-- Entries supplied follows --
/-! `State.winSet` -/

@[simp] theorem State.winSet_g (s : State) (n : Nat) (x : W64) : (s.winSet n x).g = s.g := rfl
@[simp] theorem State.winSet_others (s : State) (n : Nat) (x : W64) : (s.winSet n x).others = s.others := rfl
@[simp] theorem State.winSet_teams (s : State) (n : Nat) (x : W64) : (s.winSet n x).teams = s.teams := rfl
@[simp] theorem State.winSet_grids (s : State) (n : Nat) (x : W64) : (s.winSet n x).grids = s.grids := rfl
@[simp] theorem State.winSet_ctxs (s : State) (n : Nat) (x : W64) : (s.winSet n x).ctxs = s.ctxs := rfl
@[simp] theorem State.winSet_mem (s : State) (n : Nat) (x : W64) : (s.winSet n x).mem = s.mem := rfl
@[simp] theorem State.winSet_hostMem (s : State) (n : Nat) (x : W64) : (s.winSet n x).hostMem = s.hostMem := rfl
@[simp] theorem State.winSet_remote (s : State) (n : Nat) (x : W64) : (s.winSet n x).remote = s.remote := rfl
@[simp] theorem State.winSet_poison (s : State) (n : Nat) (x : W64) : (s.winSet n x).poison = s.poison := rfl
@[simp] theorem State.winSet_coded (s : State) (n : Nat) (x : W64) : (s.winSet n x).coded = s.coded := rfl
@[simp] theorem State.winSet_tlb (s : State) (n : Nat) (x : W64) : (s.winSet n x).tlb = s.tlb := rfl
@[simp] theorem State.winSet_walks (s : State) (n : Nat) (x : W64) : (s.winSet n x).walks = s.walks := rfl
@[simp] theorem State.winSet_fetched (s : State) (n : Nat) (x : W64) : (s.winSet n x).fetched = s.fetched := rfl
@[simp] theorem State.winSet_l1 (s : State) (n : Nat) (x : W64) : (s.winSet n x).l1 = s.l1 := rfl
@[simp] theorem State.winSet_l2 (s : State) (n : Nat) (x : W64) : (s.winSet n x).l2 = s.l2 := rfl
@[simp] theorem State.winSet_lostStores (s : State) (n : Nat) (x : W64) : (s.winSet n x).lostStores = s.lostStores := rfl
@[simp] theorem State.winSet_strays (s : State) (n : Nat) (x : W64) : (s.winSet n x).strays = s.strays := rfl
@[simp] theorem State.winSet_owners (s : State) (n : Nat) (x : W64) : (s.winSet n x).owners = s.owners := rfl
@[simp] theorem State.winSet_hostLines (s : State) (n : Nat) (x : W64) : (s.winSet n x).hostLines = s.hostLines := rfl
@[simp] theorem State.winSet_chipShares (s : State) (n : Nat) (x : W64) : (s.winSet n x).chipShares = s.chipShares := rfl
@[simp] theorem State.winSet_invals (s : State) (n : Nat) (x : W64) : (s.winSet n x).invals = s.invals := rfl
@[simp] theorem State.winSet_prefs (s : State) (n : Nat) (x : W64) : (s.winSet n x).prefs = s.prefs := rfl
@[simp] theorem State.winSet_pushes (s : State) (n : Nat) (x : W64) : (s.winSet n x).pushes = s.pushes := rfl
@[simp] theorem State.winSet_waiting (s : State) (n : Nat) (x : W64) : (s.winSet n x).waiting = s.waiting := rfl
@[simp] theorem State.winSet_units (s : State) (n : Nat) (x : W64) : (s.winSet n x).units = s.units := rfl
@[simp] theorem State.winSet_locks (s : State) (n : Nat) (x : W64) : (s.winSet n x).locks = s.locks := rfl
@[simp] theorem State.winSet_woundMsgs (s : State) (n : Nat) (x : W64) : (s.winSet n x).woundMsgs = s.woundMsgs := rfl
@[simp] theorem State.winSet_domains (s : State) (n : Nat) (x : W64) : (s.winSet n x).domains = s.domains := rfl
@[simp] theorem State.winSet_cmds (s : State) (n : Nat) (x : W64) : (s.winSet n x).cmds = s.cmds := rfl
@[simp] theorem State.winSet_peerMsgs (s : State) (n : Nat) (x : W64) : (s.winSet n x).peerMsgs = s.peerMsgs := rfl
@[simp] theorem State.winSet_jobs (s : State) (n : Nat) (x : W64) : (s.winSet n x).jobs = s.jobs := rfl
@[simp] theorem State.winSet_tiles (s : State) (n : Nat) (x : W64) : (s.winSet n x).tiles = s.tiles := rfl
@[simp] theorem State.winSet_pairs (s : State) (n : Nat) (x : W64) : (s.winSet n x).pairs = s.pairs := rfl
@[simp] theorem State.winSet_clus (s : State) (n : Nat) (x : W64) : (s.winSet n x).clus = s.clus := rfl
@[simp] theorem State.winSet_buckets (s : State) (n : Nat) (x : W64) : (s.winSet n x).buckets = s.buckets := rfl
@[simp] theorem State.winSet_zhr (s : State) (n : Nat) (x : W64) : (s.winSet n x).zhr = s.zhr := rfl
@[simp] theorem State.winSet_routePend (s : State) (n : Nat) (x : W64) : (s.winSet n x).routePend = s.routePend := rfl
@[simp] theorem State.winSet_flips (s : State) (n : Nat) (x : W64) : (s.winSet n x).flips = s.flips := rfl
@[simp] theorem State.winSet_swap (s : State) (n : Nat) (x : W64) : (s.winSet n x).swap = s.swap := rfl
@[simp] theorem State.winSet_swapped (s : State) (n : Nat) (x : W64) : (s.winSet n x).swapped = s.swapped := rfl
@[simp] theorem State.winSet_swapTeams (s : State) (n : Nat) (x : W64) : (s.winSet n x).swapTeams = s.swapTeams := rfl
@[simp] theorem State.winSet_streaming (s : State) (n : Nat) (x : W64) : (s.winSet n x).streaming = s.streaming := rfl
@[simp] theorem State.winSet_snapDue (s : State) (n : Nat) (x : W64) : (s.winSet n x).snapDue = s.snapDue := rfl
@[simp] theorem State.winSet_snapAt (s : State) (n : Nat) (x : W64) : (s.winSet n x).snapAt = s.snapAt := rfl
@[simp] theorem State.winSet_snapSince (s : State) (n : Nat) (x : W64) : (s.winSet n x).snapSince = s.snapSince := rfl
@[simp] theorem State.winSet_capEnd (s : State) (n : Nat) (x : W64) : (s.winSet n x).capEnd = s.capEnd := rfl
@[simp] theorem State.winSet_pgtab (s : State) (n : Nat) (x : W64) : (s.winSet n x).pgtab = s.pgtab := rfl
@[simp] theorem State.winSet_chip (s : State) (n : Nat) (x : W64) : (s.winSet n x).chip = s.chip := rfl
@[simp] theorem State.winSet_form (s : State) (n : Nat) (x : W64) : (s.winSet n x).form = s.form := rfl
@[simp] theorem State.winSet_serialNext (s : State) (n : Nat) (x : W64) : (s.winSet n x).serialNext = s.serialNext := rfl
@[simp] theorem State.winSet_nextId (s : State) (n : Nat) (x : W64) : (s.winSet n x).nextId = s.nextId := rfl
@[simp] theorem State.winSet_dt (s : State) (n : Nat) (x : W64) : (s.winSet n x).dt = s.dt := rfl
@[simp] theorem State.winSet_half (s : State) (n : Nat) (x : W64) : (s.winSet n x).half = s.half := rfl
@[simp] theorem State.winSet_lag (s : State) (n : Nat) (x : W64) : (s.winSet n x).lag = s.lag := rfl
@[simp] theorem State.winSet_lastMessage (s : State) (n : Nat) (x : W64) : (s.winSet n x).lastMessage = s.lastMessage := rfl
@[simp] theorem State.winSet_rootDt (s : State) (n : Nat) (x : W64) : (s.winSet n x).rootDt = s.rootDt := rfl
@[simp] theorem State.winSet_rootClock (s : State) (n : Nat) (x : W64) : (s.winSet n x).rootClock = s.rootClock := rfl
@[simp] theorem State.winSet_slewAt (s : State) (n : Nat) (x : W64) : (s.winSet n x).slewAt = s.slewAt := rfl
@[simp] theorem State.winSet_clock (s : State) (n : Nat) (x : W64) : (s.winSet n x).clock = s.clock := rfl
@[simp] theorem State.winSet_frozen (s : State) (n : Nat) (x : W64) : (s.winSet n x).frozen = s.frozen := rfl
@[simp] theorem State.winSet_inputs (s : State) (n : Nat) (x : W64) : (s.winSet n x).inputs = s.inputs := rfl
@[simp] theorem State.winSet_free (s : State) (n : Nat) (x : W64) : (s.winSet n x).free = s.free := rfl
@[simp] theorem State.winSet_reply (s : State) (n : Nat) (x : W64) : (s.winSet n x).reply = s.reply := rfl
@[simp] theorem State.winSet_replyStatus (s : State) (n : Nat) (x : W64) : (s.winSet n x).replyStatus = s.replyStatus := rfl
@[simp] theorem State.winSet_raised (s : State) (n : Nat) (x : W64) : (s.winSet n x).raised = s.raised := rfl
@[simp] theorem State.winSet_records (s : State) (n : Nat) (x : W64) : (s.winSet n x).records = s.records := rfl
@[simp] theorem State.winSet_resets (s : State) (n : Nat) (x : W64) : (s.winSet n x).resets = s.resets := rfl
-- Entries supplied concluded --
About this exercise>
All lines from the opening of the listing above through the line that contains "s.others := rfl" should be given again exactly, and nothing more.

Solution to this task>
/-! `State.winSet` -/

@[simp] theorem State.winSet_g (s : State) (n : Nat) (x : W64) : (s.winSet n x).g = s.g := rfl
@[simp] theorem State.winSet_others (s : State) (n : Nat) (x : W64) : (s.winSet n x).others = s.others := rfl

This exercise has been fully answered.